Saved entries

■ ■ ■

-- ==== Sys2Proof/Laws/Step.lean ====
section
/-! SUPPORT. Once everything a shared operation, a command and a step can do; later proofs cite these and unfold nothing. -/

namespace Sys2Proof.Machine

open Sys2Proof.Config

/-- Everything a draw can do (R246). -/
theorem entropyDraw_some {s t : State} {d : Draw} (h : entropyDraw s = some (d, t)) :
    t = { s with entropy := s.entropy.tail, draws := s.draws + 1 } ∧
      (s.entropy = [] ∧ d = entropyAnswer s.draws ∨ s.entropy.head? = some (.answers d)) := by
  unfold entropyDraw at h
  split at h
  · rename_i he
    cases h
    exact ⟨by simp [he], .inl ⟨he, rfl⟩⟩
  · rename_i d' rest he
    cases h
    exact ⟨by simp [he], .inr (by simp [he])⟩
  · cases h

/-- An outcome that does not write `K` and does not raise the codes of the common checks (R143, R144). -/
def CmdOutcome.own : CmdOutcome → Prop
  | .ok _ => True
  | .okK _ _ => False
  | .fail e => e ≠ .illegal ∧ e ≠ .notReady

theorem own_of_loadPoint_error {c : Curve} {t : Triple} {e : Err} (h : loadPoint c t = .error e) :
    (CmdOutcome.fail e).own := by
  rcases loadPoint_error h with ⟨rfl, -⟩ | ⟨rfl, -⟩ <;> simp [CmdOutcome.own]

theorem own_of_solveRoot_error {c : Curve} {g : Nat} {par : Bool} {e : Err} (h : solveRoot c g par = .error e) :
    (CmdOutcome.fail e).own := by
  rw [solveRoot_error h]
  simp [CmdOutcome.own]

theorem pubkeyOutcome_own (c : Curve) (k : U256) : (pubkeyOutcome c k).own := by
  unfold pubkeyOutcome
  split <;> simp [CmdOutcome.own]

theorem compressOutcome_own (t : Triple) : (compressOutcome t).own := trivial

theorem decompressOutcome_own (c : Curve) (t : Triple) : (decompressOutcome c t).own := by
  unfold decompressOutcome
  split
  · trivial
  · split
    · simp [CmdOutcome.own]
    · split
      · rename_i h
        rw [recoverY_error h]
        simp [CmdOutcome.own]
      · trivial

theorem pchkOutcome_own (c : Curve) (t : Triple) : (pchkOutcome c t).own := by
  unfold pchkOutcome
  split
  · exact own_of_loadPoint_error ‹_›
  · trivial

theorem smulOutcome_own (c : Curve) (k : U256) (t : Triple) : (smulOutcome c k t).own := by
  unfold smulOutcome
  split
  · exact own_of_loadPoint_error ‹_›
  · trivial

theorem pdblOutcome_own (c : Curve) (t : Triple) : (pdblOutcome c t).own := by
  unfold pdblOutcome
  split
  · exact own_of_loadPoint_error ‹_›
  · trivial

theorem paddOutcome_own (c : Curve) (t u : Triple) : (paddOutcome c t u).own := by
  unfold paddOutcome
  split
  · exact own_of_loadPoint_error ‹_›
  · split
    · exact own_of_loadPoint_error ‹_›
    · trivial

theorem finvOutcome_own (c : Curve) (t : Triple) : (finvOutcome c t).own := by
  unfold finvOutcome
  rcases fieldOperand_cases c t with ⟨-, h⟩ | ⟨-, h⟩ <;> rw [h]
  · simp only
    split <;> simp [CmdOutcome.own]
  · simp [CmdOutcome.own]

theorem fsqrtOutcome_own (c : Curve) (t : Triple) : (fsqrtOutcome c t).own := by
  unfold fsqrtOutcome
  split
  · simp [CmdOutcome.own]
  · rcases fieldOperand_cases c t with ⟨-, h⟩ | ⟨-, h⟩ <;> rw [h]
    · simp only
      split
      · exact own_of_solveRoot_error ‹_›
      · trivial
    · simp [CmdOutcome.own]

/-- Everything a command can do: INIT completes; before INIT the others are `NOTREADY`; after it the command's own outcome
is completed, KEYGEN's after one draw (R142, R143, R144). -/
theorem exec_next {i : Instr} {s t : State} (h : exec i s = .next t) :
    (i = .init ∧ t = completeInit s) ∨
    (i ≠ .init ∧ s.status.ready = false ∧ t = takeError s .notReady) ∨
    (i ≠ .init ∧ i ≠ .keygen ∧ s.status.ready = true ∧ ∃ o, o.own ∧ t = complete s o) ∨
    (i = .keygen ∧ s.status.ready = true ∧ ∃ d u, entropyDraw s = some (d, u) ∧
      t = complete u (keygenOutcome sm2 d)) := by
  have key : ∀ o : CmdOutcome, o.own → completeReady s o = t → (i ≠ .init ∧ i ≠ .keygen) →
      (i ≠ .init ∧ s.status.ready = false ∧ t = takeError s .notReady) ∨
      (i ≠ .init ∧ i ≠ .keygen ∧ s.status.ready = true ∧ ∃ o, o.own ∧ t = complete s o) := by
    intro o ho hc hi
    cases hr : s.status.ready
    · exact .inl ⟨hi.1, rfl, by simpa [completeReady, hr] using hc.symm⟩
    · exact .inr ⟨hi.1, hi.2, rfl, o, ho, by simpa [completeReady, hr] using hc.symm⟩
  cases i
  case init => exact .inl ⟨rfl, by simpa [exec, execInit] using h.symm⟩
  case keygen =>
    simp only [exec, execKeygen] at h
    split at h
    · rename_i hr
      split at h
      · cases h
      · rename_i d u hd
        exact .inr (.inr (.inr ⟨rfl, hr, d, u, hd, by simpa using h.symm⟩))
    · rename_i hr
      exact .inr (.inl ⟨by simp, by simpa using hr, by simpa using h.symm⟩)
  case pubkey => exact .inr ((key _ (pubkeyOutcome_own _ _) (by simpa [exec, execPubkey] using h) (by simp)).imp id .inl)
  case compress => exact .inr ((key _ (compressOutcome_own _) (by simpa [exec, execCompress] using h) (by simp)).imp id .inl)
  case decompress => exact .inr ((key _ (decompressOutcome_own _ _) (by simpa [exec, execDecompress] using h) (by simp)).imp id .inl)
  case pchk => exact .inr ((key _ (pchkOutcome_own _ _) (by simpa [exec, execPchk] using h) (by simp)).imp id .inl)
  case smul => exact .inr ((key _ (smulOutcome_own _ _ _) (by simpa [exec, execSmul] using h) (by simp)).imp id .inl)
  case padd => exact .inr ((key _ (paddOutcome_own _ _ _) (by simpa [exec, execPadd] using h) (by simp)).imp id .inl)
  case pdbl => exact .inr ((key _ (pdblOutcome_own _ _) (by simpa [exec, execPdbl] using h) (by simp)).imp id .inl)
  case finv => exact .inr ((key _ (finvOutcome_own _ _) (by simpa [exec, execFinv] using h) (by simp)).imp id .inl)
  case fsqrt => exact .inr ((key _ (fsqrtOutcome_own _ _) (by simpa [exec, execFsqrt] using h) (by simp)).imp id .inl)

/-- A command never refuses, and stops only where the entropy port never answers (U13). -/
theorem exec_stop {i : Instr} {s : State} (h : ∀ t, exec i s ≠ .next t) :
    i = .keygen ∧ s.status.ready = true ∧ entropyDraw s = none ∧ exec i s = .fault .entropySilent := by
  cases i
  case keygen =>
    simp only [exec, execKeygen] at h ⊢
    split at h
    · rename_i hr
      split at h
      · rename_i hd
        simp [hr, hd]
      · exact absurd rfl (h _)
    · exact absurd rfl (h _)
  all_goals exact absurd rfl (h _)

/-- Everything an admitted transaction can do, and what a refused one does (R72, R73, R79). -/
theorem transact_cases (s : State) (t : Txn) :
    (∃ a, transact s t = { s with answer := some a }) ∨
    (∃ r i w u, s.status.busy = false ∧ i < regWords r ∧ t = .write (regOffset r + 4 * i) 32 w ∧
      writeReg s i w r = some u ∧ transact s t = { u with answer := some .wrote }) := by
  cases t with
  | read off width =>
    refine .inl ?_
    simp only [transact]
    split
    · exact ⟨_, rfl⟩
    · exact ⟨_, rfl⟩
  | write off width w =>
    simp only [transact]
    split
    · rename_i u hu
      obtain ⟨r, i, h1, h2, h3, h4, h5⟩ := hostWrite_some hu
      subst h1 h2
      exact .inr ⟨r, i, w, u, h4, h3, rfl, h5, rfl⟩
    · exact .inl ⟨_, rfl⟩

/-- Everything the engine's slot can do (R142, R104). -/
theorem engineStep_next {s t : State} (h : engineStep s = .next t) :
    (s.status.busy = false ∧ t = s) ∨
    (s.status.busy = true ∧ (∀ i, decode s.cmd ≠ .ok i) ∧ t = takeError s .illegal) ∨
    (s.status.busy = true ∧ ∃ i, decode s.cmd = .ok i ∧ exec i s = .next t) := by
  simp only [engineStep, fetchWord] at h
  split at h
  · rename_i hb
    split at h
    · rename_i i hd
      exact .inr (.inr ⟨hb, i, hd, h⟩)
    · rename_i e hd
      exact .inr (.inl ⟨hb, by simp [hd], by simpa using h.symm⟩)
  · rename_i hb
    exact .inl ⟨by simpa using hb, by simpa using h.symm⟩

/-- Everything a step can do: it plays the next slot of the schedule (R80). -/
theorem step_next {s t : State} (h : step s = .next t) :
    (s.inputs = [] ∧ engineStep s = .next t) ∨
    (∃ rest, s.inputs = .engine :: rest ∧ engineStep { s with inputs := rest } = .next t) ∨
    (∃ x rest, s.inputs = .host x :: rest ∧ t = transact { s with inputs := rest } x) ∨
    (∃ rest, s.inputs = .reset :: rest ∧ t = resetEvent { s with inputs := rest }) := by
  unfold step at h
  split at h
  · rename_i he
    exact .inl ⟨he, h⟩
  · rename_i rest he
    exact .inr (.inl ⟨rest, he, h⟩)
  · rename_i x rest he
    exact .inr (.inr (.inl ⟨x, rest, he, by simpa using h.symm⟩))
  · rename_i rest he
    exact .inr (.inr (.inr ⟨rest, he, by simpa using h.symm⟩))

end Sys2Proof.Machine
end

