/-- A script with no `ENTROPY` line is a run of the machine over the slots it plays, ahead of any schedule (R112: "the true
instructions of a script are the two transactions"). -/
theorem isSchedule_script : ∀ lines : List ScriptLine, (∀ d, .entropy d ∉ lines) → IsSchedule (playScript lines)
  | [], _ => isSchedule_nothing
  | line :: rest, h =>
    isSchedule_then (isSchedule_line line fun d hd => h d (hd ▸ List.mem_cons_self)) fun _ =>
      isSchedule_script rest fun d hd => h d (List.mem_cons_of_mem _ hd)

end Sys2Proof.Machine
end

■ ■ ■

PROBLEM REQUIREMENTS
What is asked for is an exact copy of the lines above from the one containing "(∃ r i w u, s.status.busy" through the one containing "(s.status.busy = false ∧ t = s) ∨", and only those.

OUTPUT FOR THIS EXERCISE
    (∃ r i w u, s.status.busy = false ∧ i < regWords r ∧ t = .write (regOffset r + 4 * i) 32 w ∧
      writeReg s i w r = some u ∧ transact s t = { u with answer := some .wrote }) := by
  cases t with
  | read off width =>
    refine .inl ?_
    simp only [transact]
    split
    · exact ⟨_, rfl⟩
    · exact ⟨_, rfl⟩
  | write off width w =>
    simp only [transact]
    split
    · rename_i u hu
      obtain ⟨r, i, h1, h2, h3, h4, h5⟩ := hostWrite_some hu
      subst h1 h2
      exact .inr ⟨r, i, w, u, h4, h3, rfl, h5, rfl⟩
    · exact .inl ⟨_, rfl⟩

/-- Everything the engine's slot can do (R142, R104). -/
theorem engineStep_next {s t : State} (h : engineStep s = .next t) :
    (s.status.busy = false ∧ t = s) ∨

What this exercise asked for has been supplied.